=== PROVIDED MATERIAL ===
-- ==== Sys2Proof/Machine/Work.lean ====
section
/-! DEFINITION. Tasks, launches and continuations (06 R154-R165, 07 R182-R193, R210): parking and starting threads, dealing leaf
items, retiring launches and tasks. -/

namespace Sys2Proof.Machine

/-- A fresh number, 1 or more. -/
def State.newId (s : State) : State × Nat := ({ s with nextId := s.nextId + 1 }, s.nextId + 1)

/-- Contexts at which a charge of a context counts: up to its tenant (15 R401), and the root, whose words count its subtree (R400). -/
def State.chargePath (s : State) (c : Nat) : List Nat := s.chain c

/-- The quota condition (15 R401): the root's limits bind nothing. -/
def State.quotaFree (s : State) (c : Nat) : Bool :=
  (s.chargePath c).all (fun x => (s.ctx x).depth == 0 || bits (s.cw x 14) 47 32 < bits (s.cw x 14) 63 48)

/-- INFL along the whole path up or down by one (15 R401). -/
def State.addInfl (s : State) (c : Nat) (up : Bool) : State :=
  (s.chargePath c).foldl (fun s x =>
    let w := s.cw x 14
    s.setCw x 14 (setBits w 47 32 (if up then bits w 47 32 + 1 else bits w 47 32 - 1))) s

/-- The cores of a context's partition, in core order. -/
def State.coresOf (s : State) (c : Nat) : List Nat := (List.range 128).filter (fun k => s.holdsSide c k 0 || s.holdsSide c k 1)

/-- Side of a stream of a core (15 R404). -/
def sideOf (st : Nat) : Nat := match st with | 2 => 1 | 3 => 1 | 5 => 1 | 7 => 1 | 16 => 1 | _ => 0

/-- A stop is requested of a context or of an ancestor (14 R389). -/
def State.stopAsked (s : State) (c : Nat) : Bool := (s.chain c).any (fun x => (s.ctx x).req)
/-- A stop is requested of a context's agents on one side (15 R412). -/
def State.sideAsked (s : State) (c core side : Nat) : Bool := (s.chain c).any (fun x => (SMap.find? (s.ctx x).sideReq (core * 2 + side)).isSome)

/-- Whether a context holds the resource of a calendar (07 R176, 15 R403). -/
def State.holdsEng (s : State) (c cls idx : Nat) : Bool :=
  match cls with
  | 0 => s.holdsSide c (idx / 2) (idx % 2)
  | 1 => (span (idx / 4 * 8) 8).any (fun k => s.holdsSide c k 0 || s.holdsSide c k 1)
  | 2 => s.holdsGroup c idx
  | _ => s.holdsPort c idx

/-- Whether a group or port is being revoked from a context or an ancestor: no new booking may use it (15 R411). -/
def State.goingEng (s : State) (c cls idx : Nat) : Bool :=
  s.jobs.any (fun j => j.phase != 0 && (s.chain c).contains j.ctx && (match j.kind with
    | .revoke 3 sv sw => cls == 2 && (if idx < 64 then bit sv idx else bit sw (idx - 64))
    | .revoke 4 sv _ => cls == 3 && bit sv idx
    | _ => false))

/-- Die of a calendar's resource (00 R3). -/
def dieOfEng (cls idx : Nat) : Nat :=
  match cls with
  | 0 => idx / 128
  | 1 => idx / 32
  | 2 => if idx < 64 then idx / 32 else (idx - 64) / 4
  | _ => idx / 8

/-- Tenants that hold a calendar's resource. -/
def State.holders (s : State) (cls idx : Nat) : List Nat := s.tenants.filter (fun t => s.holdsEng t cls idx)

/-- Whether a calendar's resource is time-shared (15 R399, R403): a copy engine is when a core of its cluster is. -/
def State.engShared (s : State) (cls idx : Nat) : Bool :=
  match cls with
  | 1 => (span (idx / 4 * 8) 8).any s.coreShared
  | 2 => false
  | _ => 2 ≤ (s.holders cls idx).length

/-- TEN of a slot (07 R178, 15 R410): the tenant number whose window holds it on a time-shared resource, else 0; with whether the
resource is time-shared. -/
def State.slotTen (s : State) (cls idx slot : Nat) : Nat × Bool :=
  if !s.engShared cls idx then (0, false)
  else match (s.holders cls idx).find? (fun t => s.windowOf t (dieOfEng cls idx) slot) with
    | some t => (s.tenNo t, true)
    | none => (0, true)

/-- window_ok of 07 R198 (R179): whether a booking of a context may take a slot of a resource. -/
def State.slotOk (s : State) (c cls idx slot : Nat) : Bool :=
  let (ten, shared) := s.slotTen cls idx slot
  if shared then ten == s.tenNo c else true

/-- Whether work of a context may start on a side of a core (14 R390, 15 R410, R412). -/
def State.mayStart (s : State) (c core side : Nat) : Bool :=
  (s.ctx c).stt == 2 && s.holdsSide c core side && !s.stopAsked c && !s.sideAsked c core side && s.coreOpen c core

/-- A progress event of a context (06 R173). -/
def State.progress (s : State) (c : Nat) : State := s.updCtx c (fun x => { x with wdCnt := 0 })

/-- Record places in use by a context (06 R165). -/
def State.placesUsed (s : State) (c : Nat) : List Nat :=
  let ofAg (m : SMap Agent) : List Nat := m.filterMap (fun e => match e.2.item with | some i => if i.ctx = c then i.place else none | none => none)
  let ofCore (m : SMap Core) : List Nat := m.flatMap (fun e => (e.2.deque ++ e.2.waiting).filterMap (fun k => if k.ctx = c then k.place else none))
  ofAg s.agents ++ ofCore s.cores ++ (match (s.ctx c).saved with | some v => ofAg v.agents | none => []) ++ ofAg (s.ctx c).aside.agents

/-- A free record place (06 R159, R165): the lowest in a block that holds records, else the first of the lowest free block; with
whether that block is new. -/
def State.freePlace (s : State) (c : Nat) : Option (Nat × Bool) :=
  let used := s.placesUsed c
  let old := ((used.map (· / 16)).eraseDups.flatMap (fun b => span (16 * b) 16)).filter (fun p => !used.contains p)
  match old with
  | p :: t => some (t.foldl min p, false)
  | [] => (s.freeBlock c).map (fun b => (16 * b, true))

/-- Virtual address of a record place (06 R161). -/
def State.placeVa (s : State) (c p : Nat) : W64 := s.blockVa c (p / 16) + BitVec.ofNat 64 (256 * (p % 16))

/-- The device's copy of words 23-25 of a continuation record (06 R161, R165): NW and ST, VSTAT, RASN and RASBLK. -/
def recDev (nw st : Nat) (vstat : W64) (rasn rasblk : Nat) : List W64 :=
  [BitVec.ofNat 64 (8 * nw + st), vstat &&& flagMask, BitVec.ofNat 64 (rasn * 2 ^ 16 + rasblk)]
===
** WHAT TO DO **
From the records above, copy only the lines starting with the line that holds "def State.placesUsed (s" and going on through the line that holds "ofAg s.agents ++", exactly as written.

** SOLUTION TO THE PROBLEM **
def State.placesUsed (s : State) (c : Nat) : List Nat :=
  let ofAg (m : SMap Agent) : List Nat := m.filterMap (fun e => match e.2.item with | some i => if i.ctx = c then i.place else none | none => none)
  let ofCore (m : SMap Core) : List Nat := m.flatMap (fun e => (e.2.deque ++ e.2.waiting).filterMap (fun k => if k.ctx = c then k.place else none))
  ofAg s.agents ++ ofCore s.cores ++ (match (s.ctx c).saved with | some v => ofAg v.agents | none => []) ++ ofAg (s.ctx c).aside.agents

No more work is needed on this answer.